To add data files from your computer to an existing project, click Upload in the Project Overview page.

Accessing Data from HDFS

There are many ways to access HDFS data from R, Python, and Scala libraries. For example, see Example: Reading Data from HDFS (Wordcount) for an example of reading data to a Spark 2 program.

You can also use HDFS command line tools from the terminal or by executing system commands in your code. See the documentation at HDFS CLI.

Using Impyla to Access Data from Impala

Impyla is a Python client that can be used to execute queries on Impala tables. It communicates with Impala using the same standard Impala protocol as the ODBC/JDBC drivers. For more details on Impyla, refer to the Impyla project documentation on GitHub and this Cloudera blog post.

To begin, click Open Workbench, launch a Python session, and use the workbench prompt to install the following dependencies in your Cloudera Data Science Workbench project. These are required so that Impyla can work with Hive and Kerberos.

Python 2

!pip install thrift==0.9.3
!pip install thrift_sasl
!pip install impyla
Then, create a new project file and use the following sample code to establish a connection to an Impala daemon on the CDH cluster, and run the SHOW TABLES query on Impala's default database.

Python 2

#impyla_example.py

import os

# Specify IMPALA_HOST as an environment variable in your project settings
IMPALA_HOST = os.getenv('IMPALA_HOST', '<FQDN_Impala_daemon_host>')

import pandas
from impala.dbapi import connect
from impala.util import as_pandas

# Connect to Impala using Impyla
#
# * If you have not already established your Kerberos credentials in CDSW do so before running this script.
# * Remove auth_mechanism and use_ssl parameters on non-secure clusters.
conn = connect(host=IMPALA_HOST,
               port=21050,
               auth_mechanism='GSSAPI',
               use_ssl=True)

# Get the available tables
cursor = conn.cursor()
cursor.execute('SHOW TABLES')

# Pretty output using Pandas
tables = as_pandas(cursor)
tables

Accessing Data in Amazon S3 Buckets

Every language in Cloudera Data Science Workbench has libraries available for uploading to and downloading from Amazon S3.

To work with S3:

  1. Add your Amazon Web Services access keys to your project's environment variables as AWS_ACCESS_KEY_ID and AWS_SECRET_ACCESS_KEY.
  2. Pick your favorite language from the code samples below.
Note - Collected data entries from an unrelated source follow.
/-! `State.evcDeliver` -/

@[simp] theorem State.evcDeliver_pending (s : State) (die src : Nat) : (s.evcDeliver die src).pending = s.pending := by
  simp only [State.evcDeliver]
  repeat' split
  all_goals simp
@[simp] theorem State.evcDeliver_cycles (s : State) (die src : Nat) : (s.evcDeliver die src).cycles = s.cycles := by
  simp only [State.evcDeliver]
  repeat' split
  all_goals simp
@[simp] theorem State.evcDeliver_snaps (s : State) (die src : Nat) : (s.evcDeliver die src).snaps = s.snaps := by
  simp only [State.evcDeliver]
  repeat' split
  all_goals simp
@[simp] theorem State.evcDeliver_ring (s : State) (die src : Nat) : (s.evcDeliver die src).ring = s.ring := by
  simp only [State.evcDeliver]
  repeat' split
  all_goals simp
@[simp] theorem State.evcDeliver_grg (s : State) (die src : Nat) : (s.evcDeliver die src).grg = s.grg := by
  simp only [State.evcDeliver]
  repeat' split
  all_goals simp
@[simp] theorem State.evcDeliver_pwr (s : State) (die src : Nat) : (s.evcDeliver die src).pwr = s.pwr := by
  simp only [State.evcDeliver]
  repeat' split
  all_goals simp
@[simp] theorem State.evcDeliver_health (s : State) (die src : Nat) : (s.evcDeliver die src).health = s.health := by
  simp only [State.evcDeliver]
  repeat' split
  all_goals simp
@[simp] theorem State.evcDeliver_duty (s : State) (die src : Nat) : (s.evcDeliver die src).duty = s.duty := by
  simp only [State.evcDeliver]
  repeat' split
  all_goals simp
@[simp] theorem State.evcDeliver_jtag (s : State) (die src : Nat) : (s.evcDeliver die src).jtag = s.jtag := by
  simp only [State.evcDeliver]
  repeat' split
  all_goals simp
@[simp] theorem State.evcDeliver_halts (s : State) (die src : Nat) : (s.evcDeliver die src).halts = s.halts := by
  simp only [State.evcDeliver]
  repeat' split
  all_goals simp
@[simp] theorem State.evcDeliver_cmp (s : State) (die src : Nat) : (s.evcDeliver die src).cmp = s.cmp := by
  simp only [State.evcDeliver]
  repeat' split
  all_goals simp

/-! `State.event` -/

@[simp] theorem State.event_pending (s : State) (die src : Nat) : (s.event die src).pending = s.pending := by
  simp only [State.event]
  repeat' split
  all_goals simp
@[simp] theorem State.event_cycles (s : State) (die src : Nat) : (s.event die src).cycles = s.cycles := by
  simp only [State.event]
  repeat' split
  all_goals simp
@[simp] theorem State.event_snaps (s : State) (die src : Nat) : (s.event die src).snaps = s.snaps := by
  simp only [State.event]
  repeat' split
  all_goals simp
@[simp] theorem State.event_ring (s : State) (die src : Nat) : (s.event die src).ring = s.ring := by
  simp only [State.event]
  repeat' split
  all_goals simp
@[simp] theorem State.event_grg (s : State) (die src : Nat) : (s.event die src).grg = s.grg := by
  simp only [State.event]
  repeat' split
  all_goals simp
@[simp] theorem State.event_pwr (s : State) (die src : Nat) : (s.event die src).pwr = s.pwr := by
  simp only [State.event]
  repeat' split
  all_goals simp
@[simp] theorem State.event_health (s : State) (die src : Nat) : (s.event die src).health = s.health := by
  simp only [State.event]
  repeat' split
  all_goals simp
@[simp] theorem State.event_duty (s : State) (die src : Nat) : (s.event die src).duty = s.duty := by
  simp only [State.event]
  repeat' split
  all_goals simp
@[simp] theorem State.event_jtag (s : State) (die src : Nat) : (s.event die src).jtag = s.jtag := by
  simp only [State.event]
  repeat' split
  all_goals simp
@[simp] theorem State.event_halts (s : State) (die src : Nat) : (s.event die src).halts = s.halts := by
  simp only [State.event]
  repeat' split
  all_goals simp
@[simp] theorem State.event_cmp (s : State) (die src : Nat) : (s.event die src).cmp = s.cmp := by
  simp only [State.event]
  repeat' split
  all_goals simp

/-! `State.levelSource` -/

@[simp] theorem State.levelSource_pending (s : State) (die : Nat) : (s.levelSource die).pending = s.pending := by
  simp only [State.levelSource]
  repeat' split
  all_goals simp
@[simp] theorem State.levelSource_cycles (s : State) (die : Nat) : (s.levelSource die).cycles = s.cycles := by
  simp only [State.levelSource]
  repeat' split
  all_goals simp
@[simp] theorem State.levelSource_snaps (s : State) (die : Nat) : (s.levelSource die).snaps = s.snaps := by
  simp only [State.levelSource]
  repeat' split
  all_goals simp
@[simp] theorem State.levelSource_ring (s : State) (die : Nat) : (s.levelSource die).ring = s.ring := by
  simp only [State.levelSource]
  repeat' split
  all_goals simp
@[simp] theorem State.levelSource_grg (s : State) (die : Nat) : (s.levelSource die).grg = s.grg := by
  simp only [State.levelSource]
  repeat' split
  all_goals simp
@[simp] theorem State.levelSource_pwr (s : State) (die : Nat) : (s.levelSource die).pwr = s.pwr := by
  simp only [State.levelSource]
  repeat' split
  all_goals simp
@[simp] theorem State.levelSource_health (s : State) (die : Nat) : (s.levelSource die).health = s.health := by
  simp only [State.levelSource]
  repeat' split
  all_goals simp
@[simp] theorem State.levelSource_duty (s : State) (die : Nat) : (s.levelSource die).duty = s.duty := by
  simp only [State.levelSource]
  repeat' split
  all_goals simp
@[simp] theorem State.levelSource_jtag (s : State) (die : Nat) : (s.levelSource die).jtag = s.jtag := by
  simp only [State.levelSource]
  repeat' split
  all_goals simp
@[simp] theorem State.levelSource_halts (s : State) (die : Nat) : (s.levelSource die).halts = s.halts := by
  simp only [State.levelSource]
  repeat' split
  all_goals simp
@[simp] theorem State.levelSource_cmp (s : State) (die : Nat) : (s.levelSource die).cmp = s.cmp := by
  simp only [State.levelSource]
  repeat' split
  all_goals simp

/-! `State.flashRecord` -/

@[simp] theorem State.flashRecord_pending (s : State) (r : LogRec) : (s.flashRecord r).pending = s.pending := by
  simp only [State.flashRecord]
  repeat' split
  all_goals simp
@[simp] theorem State.flashRecord_cycles (s : State) (r : LogRec) : (s.flashRecord r).cycles = s.cycles := by
  simp only [State.flashRecord]
  repeat' split
  all_goals simp
@[simp] theorem State.flashRecord_snaps (s : State) (r : LogRec) : (s.flashRecord r).snaps = s.snaps := by
  simp only [State.flashRecord]
  repeat' split
  all_goals simp
@[simp] theorem State.flashRecord_ring (s : State) (r : LogRec) : (s.flashRecord r).ring = s.ring := by
  simp only [State.flashRecord]
  repeat' split
  all_goals simp
@[simp] theorem State.flashRecord_grg (s : State) (r : LogRec) : (s.flashRecord r).grg = s.grg := by
  simp only [State.flashRecord]
  repeat' split
  all_goals simp
@[simp] theorem State.flashRecord_pwr (s : State) (r : LogRec) : (s.flashRecord r).pwr = s.pwr := by
  simp only [State.flashRecord]
  repeat' split
  all_goals simp
@[simp] theorem State.flashRecord_health (s : State) (r : LogRec) : (s.flashRecord r).health = s.health := by
  simp only [State.flashRecord]
  repeat' split
  all_goals simp
@[simp] theorem State.flashRecord_duty (s : State) (r : LogRec) : (s.flashRecord r).duty = s.duty := by
  simp only [State.flashRecord]
  repeat' split
  all_goals simp
@[simp] theorem State.flashRecord_jtag (s : State) (r : LogRec) : (s.flashRecord r).jtag = s.jtag := by
  simp only [State.flashRecord]
  repeat' split
  all_goals simp
@[simp] theorem State.flashRecord_halts (s : State) (r : LogRec) : (s.flashRecord r).halts = s.halts := by
  simp only [State.flashRecord]
  repeat' split
  all_goals simp
@[simp] theorem State.flashRecord_cmp (s : State) (r : LogRec) : (s.flashRecord r).cmp = s.cmp := by
  simp only [State.flashRecord]
  repeat' split
  all_goals simp

/-! `State.logRecord` -/

@[simp] theorem State.logRecord_pending (s : State) (severity die kind : Nat) (fault : Option FaultRec) : (s.logRecord severity die kind fault).pending = s.pending := by
  simp only [State.logRecord]
  repeat' split
  all_goals simp
@[simp] theorem State.logRecord_cycles (s : State) (severity die kind : Nat) (fault : Option FaultRec) : (s.logRecord severity die kind fault).cycles = s.cycles := by
  simp only [State.logRecord]
  repeat' split
  all_goals simp
@[simp] theorem State.logRecord_snaps (s : State) (severity die kind : Nat) (fault : Option FaultRec) : (s.logRecord severity die kind fault).snaps = s.snaps := by
  simp only [State.logRecord]
  repeat' split
  all_goals simp
@[simp] theorem State.logRecord_ring (s : State) (severity die kind : Nat) (fault : Option FaultRec) : (s.logRecord severity die kind fault).ring = s.ring := by
  simp only [State.logRecord]
  repeat' split
  all_goals simp
@[simp] theorem State.logRecord_grg (s : State) (severity die kind : Nat) (fault : Option FaultRec) : (s.logRecord severity die kind fault).grg = s.grg := by
  simp only [State.logRecord]
  repeat' split
  all_goals simp
@[simp] theorem State.logRecord_pwr (s : State) (severity die kind : Nat) (fault : Option FaultRec) : (s.logRecord severity die kind fault).pwr = s.pwr := by
  simp only [State.logRecord]
  repeat' split
  all_goals simp
@[simp] theorem State.logRecord_health (s : State) (severity die kind : Nat) (fault : Option FaultRec) : (s.logRecord severity die kind fault).health = s.health := by
  simp only [State.logRecord]
  repeat' split
  all_goals simp
@[simp] theorem State.logRecord_duty (s : State) (severity die kind : Nat) (fault : Option FaultRec) : (s.logRecord severity die kind fault).duty = s.duty := by
  simp only [State.logRecord]
  repeat' split
  all_goals simp
@[simp] theorem State.logRecord_jtag (s : State) (severity die kind : Nat) (fault : Option FaultRec) : (s.logRecord severity die kind fault).jtag = s.jtag := by
  simp only [State.logRecord]
  repeat' split
  all_goals simp
@[simp] theorem State.logRecord_halts (s : State) (severity die kind : Nat) (fault : Option FaultRec) : (s.logRecord severity die kind fault).halts = s.halts := by
  simp only [State.logRecord]
  repeat' split
  all_goals simp
@[simp] theorem State.logRecord_cmp (s : State) (severity die kind : Nat) (fault : Option FaultRec) : (s.logRecord severity die kind fault).cmp = s.cmp := by
  simp only [State.logRecord]
  repeat' split
  all_goals simp

/-! `State.logEvent` -/

@[simp] theorem State.logEvent_pending (s : State) (e : LogEvent) (die : Nat) (severity : Option Nat) : (s.logEvent e die severity).pending = s.pending := by
  simp only [State.logEvent]
  repeat' split
  all_goals simp
@[simp] theorem State.logEvent_cycles (s : State) (e : LogEvent) (die : Nat) (severity : Option Nat) : (s.logEvent e die severity).cycles = s.cycles := by
  simp only [State.logEvent]
  repeat' split
  all_goals simp
@[simp] theorem State.logEvent_snaps (s : State) (e : LogEvent) (die : Nat) (severity : Option Nat) : (s.logEvent e die severity).snaps = s.snaps := by
  simp only [State.logEvent]
  repeat' split
  all_goals simp
@[simp] theorem State.logEvent_ring (s : State) (e : LogEvent) (die : Nat) (severity : Option Nat) : (s.logEvent e die severity).ring = s.ring := by
  simp only [State.logEvent]
  repeat' split
  all_goals simp
@[simp] theorem State.logEvent_grg (s : State) (e : LogEvent) (die : Nat) (severity : Option Nat) : (s.logEvent e die severity).grg = s.grg := by
  simp only [State.logEvent]
  repeat' split
  all_goals simp
@[simp] theorem State.logEvent_pwr (s : State) (e : LogEvent) (die : Nat) (severity : Option Nat) : (s.logEvent e die severity).pwr = s.pwr := by
  simp only [State.logEvent]
  repeat' split
  all_goals simp
@[simp] theorem State.logEvent_health (s : State) (e : LogEvent) (die : Nat) (severity : Option Nat) : (s.logEvent e die severity).health = s.health := by
  simp only [State.logEvent]
  repeat' split
  all_goals simp
@[simp] theorem State.logEvent_duty (s : State) (e : LogEvent) (die : Nat) (severity : Option Nat) : (s.logEvent e die severity).duty = s.duty := by
  simp only [State.logEvent]
  repeat' split
  all_goals simp
@[simp] theorem State.logEvent_jtag (s : State) (e : LogEvent) (die : Nat) (severity : Option Nat) : (s.logEvent e die severity).jtag = s.jtag := by
  simp only [State.logEvent]
  repeat' split
  all_goals simp
@[simp] theorem State.logEvent_halts (s : State) (e : LogEvent) (die : Nat) (severity : Option Nat) : (s.logEvent e die severity).halts = s.halts := by
  simp only [State.logEvent]
  repeat' split
  all_goals simp
@[simp] theorem State.logEvent_cmp (s : State) (e : LogEvent) (die : Nat) (severity : Option Nat) : (s.logEvent e die severity).cmp = s.cmp := by
  simp only [State.logEvent]
  repeat' split
  all_goals simp

/-! `State.catchUp` -/

@[simp] theorem State.catchUp_pending (die : Nat) (s : State) (k : Nat) : (State.catchUp die s k).pending = s.pending := by
  simp only [State.catchUp]
  repeat' split
  all_goals simp
@[simp] theorem State.catchUp_cycles (die : Nat) (s : State) (k : Nat) : (State.catchUp die s k).cycles = s.cycles := by
  simp only [State.catchUp]
  repeat' split
  all_goals simp
@[simp] theorem State.catchUp_snaps (die : Nat) (s : State) (k : Nat) : (State.catchUp die s k).snaps = s.snaps := by
  simp only [State.catchUp]
  repeat' split
  all_goals simp
@[simp] theorem State.catchUp_ring (die : Nat) (s : State) (k : Nat) : (State.catchUp die s k).ring = s.ring := by
  simp only [State.catchUp]
  repeat' split
  all_goals simp
@[simp] theorem State.catchUp_grg (die : Nat) (s : State) (k : Nat) : (State.catchUp die s k).grg = s.grg := by
  simp only [State.catchUp]
  repeat' split
  all_goals simp
@[simp] theorem State.catchUp_pwr (die : Nat) (s : State) (k : Nat) : (State.catchUp die s k).pwr = s.pwr := by
  simp only [State.catchUp]
  repeat' split
  all_goals simp
@[simp] theorem State.catchUp_health (die : Nat) (s : State) (k : Nat) : (State.catchUp die s k).health = s.health := by
  simp only [State.catchUp]
  repeat' split
  all_goals simp
@[simp] theorem State.catchUp_duty (die : Nat) (s : State) (k : Nat) : (State.catchUp die s k).duty = s.duty := by
  simp only [State.catchUp]
  repeat' split
  all_goals simp
@[simp] theorem State.catchUp_jtag (die : Nat) (s : State) (k : Nat) : (State.catchUp die s k).jtag = s.jtag := by
  simp only [State.catchUp]
  repeat' split
  all_goals simp
@[simp] theorem State.catchUp_halts (die : Nat) (s : State) (k : Nat) : (State.catchUp die s k).halts = s.halts := by
  simp only [State.catchUp]
  repeat' split
  all_goals simp
@[simp] theorem State.catchUp_cmp (die : Nat) (s : State) (k : Nat) : (State.catchUp die s k).cmp = s.cmp := by
  simp only [State.catchUp]
  repeat' split
  all_goals simp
Each one downloads the R 'Old Faithful' dataset from S3.

R

library("devtools") 
install_github("armstrtw/AWS.tools") 

Sys.setenv("AWSACCESSKEY"=Sys.getenv("AWS_ACCESS_KEY_ID")) 
Sys.setenv("AWSSECRETKEY"=Sys.getenv("AWS_SECRET_ACCESS_KEY")) 

library("AWS.tools") 

s3.get("s3://sense-files/faithful.csv")

Python

# Install Boto to the project
!pip install boto

# Create the Boto S3 connection object.
from boto.s3.connection import S3Connection
aws_connection = S3Connection()
        
# Download the dataset to file 'faithful.csv'.
bucket = aws_connection.get_bucket('sense-files')
key = bucket.get_key('faithful.csv')
key.get_contents_to_filename('/home/cdsw/faithful.csv')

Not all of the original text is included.